_Dataset excerpts:_
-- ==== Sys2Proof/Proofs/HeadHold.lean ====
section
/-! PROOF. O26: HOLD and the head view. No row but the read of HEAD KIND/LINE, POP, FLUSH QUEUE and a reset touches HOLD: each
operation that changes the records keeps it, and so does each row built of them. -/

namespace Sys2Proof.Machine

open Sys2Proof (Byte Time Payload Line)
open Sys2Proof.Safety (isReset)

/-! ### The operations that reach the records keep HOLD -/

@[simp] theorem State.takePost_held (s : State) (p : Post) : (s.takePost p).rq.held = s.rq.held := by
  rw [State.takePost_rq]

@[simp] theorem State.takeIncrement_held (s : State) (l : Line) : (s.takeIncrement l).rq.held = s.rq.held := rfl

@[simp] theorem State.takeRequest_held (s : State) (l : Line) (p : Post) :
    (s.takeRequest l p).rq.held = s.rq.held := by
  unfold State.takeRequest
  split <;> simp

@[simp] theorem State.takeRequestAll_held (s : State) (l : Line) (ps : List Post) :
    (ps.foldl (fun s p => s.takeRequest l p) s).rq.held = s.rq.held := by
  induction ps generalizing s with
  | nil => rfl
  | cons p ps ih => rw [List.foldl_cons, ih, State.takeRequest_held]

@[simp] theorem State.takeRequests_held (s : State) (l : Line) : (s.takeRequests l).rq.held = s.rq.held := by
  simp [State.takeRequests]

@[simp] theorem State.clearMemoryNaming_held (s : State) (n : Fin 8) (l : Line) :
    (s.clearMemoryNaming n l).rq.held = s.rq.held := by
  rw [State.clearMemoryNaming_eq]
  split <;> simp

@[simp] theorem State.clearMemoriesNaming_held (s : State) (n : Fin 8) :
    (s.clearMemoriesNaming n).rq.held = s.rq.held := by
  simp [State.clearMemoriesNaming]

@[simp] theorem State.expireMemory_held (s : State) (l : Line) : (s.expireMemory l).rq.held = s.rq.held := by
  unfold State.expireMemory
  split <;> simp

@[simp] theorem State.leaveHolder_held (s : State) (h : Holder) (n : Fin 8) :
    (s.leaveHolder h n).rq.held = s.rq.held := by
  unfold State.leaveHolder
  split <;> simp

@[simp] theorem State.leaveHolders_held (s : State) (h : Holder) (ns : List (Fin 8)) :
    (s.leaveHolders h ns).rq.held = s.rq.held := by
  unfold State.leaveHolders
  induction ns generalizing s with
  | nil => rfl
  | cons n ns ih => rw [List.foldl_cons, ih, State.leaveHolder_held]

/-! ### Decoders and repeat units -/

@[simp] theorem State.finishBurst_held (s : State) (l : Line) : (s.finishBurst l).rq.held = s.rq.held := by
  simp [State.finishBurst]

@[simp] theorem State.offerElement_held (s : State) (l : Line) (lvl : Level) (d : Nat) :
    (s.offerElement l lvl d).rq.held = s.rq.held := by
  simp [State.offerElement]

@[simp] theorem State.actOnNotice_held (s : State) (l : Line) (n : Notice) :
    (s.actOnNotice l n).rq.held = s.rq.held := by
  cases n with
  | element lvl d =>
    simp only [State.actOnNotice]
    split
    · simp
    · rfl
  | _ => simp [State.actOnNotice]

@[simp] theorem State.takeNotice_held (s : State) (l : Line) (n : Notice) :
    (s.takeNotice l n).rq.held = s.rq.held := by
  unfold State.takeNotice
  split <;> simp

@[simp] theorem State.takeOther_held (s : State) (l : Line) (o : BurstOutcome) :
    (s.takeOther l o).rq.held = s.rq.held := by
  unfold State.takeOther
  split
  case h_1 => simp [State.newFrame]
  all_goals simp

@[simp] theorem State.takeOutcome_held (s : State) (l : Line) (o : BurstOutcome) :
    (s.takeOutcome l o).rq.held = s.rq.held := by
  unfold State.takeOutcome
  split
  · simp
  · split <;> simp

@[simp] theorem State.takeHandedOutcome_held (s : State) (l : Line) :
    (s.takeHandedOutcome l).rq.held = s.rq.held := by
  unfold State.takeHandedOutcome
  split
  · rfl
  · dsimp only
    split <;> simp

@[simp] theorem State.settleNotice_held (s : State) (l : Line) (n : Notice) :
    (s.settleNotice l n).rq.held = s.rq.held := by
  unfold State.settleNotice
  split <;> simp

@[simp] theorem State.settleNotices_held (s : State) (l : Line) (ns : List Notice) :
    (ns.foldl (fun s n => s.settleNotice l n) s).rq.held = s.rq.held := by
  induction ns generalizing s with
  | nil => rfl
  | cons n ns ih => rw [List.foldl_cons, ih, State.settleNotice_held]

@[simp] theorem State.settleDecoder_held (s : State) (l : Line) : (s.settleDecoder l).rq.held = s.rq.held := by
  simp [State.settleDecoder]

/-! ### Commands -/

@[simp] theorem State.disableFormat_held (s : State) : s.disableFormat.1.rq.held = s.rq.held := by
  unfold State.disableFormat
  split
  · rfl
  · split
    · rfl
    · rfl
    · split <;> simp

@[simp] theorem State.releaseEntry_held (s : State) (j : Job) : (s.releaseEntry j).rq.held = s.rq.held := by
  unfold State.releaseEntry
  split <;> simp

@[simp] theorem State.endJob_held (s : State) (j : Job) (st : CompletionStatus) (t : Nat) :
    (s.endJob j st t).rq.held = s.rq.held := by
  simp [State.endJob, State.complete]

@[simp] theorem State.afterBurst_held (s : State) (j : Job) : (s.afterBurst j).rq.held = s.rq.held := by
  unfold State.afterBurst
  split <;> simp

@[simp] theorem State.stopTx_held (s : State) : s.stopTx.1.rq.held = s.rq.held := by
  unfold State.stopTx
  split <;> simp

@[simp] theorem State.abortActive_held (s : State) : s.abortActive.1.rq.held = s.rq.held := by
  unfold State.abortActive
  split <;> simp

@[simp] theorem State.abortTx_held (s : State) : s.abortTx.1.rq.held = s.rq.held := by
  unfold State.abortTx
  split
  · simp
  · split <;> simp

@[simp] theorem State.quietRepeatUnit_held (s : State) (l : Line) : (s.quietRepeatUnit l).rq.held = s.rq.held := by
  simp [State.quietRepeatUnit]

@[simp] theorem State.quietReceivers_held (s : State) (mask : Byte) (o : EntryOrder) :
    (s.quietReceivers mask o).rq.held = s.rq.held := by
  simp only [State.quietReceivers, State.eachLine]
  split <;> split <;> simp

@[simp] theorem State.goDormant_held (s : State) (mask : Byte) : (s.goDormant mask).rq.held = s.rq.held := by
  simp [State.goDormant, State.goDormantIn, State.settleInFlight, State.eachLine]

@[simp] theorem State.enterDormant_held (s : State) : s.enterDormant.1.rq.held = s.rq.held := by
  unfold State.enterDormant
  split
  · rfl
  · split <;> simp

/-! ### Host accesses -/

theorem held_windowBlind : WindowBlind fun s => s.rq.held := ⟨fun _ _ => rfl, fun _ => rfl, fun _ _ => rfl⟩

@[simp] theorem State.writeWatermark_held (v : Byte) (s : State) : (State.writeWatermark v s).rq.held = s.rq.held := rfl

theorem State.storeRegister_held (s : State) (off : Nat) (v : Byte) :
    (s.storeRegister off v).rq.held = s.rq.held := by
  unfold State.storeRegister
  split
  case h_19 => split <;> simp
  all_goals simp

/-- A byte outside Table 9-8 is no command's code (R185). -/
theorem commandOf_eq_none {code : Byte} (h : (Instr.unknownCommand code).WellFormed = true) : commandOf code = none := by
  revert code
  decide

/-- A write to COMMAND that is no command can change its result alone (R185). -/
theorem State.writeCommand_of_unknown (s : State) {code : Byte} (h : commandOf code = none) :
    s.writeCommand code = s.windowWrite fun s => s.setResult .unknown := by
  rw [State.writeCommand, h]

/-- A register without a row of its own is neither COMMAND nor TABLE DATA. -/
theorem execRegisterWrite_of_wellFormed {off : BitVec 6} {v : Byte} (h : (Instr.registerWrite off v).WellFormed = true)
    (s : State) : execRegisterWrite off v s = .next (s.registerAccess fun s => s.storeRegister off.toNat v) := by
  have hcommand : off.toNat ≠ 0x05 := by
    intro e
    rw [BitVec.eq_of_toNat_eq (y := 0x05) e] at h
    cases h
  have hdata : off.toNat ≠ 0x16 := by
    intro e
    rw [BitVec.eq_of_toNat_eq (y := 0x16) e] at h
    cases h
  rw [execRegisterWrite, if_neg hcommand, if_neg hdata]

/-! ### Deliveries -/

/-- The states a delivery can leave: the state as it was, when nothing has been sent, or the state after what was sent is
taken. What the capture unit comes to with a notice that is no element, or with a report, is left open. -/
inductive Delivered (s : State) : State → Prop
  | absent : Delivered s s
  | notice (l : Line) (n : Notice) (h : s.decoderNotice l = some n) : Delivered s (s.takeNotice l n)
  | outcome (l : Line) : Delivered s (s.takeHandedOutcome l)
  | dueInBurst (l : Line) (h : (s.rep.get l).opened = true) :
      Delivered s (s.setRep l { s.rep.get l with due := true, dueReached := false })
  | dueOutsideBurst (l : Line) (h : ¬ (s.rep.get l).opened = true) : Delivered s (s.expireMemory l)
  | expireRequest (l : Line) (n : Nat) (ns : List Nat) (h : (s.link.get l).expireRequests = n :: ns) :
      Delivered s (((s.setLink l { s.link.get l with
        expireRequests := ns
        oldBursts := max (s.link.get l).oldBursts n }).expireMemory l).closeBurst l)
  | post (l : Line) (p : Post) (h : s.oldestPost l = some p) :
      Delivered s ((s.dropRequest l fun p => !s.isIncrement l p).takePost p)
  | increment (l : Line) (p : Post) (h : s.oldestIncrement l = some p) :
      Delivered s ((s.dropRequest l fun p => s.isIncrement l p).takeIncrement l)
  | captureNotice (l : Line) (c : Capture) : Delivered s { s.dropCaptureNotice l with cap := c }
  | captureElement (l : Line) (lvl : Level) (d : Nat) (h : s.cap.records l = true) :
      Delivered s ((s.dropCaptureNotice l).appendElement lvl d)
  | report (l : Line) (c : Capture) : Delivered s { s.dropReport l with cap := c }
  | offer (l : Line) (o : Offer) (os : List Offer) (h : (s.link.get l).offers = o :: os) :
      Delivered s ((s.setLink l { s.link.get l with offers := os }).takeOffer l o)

_Task description:_ Every line of the listing above that includes "have" should be copied out.

_Answer:_
  have hcommand : off.toNat ≠ 0x05 := by
  have hdata : off.toNat ≠ 0x16 := by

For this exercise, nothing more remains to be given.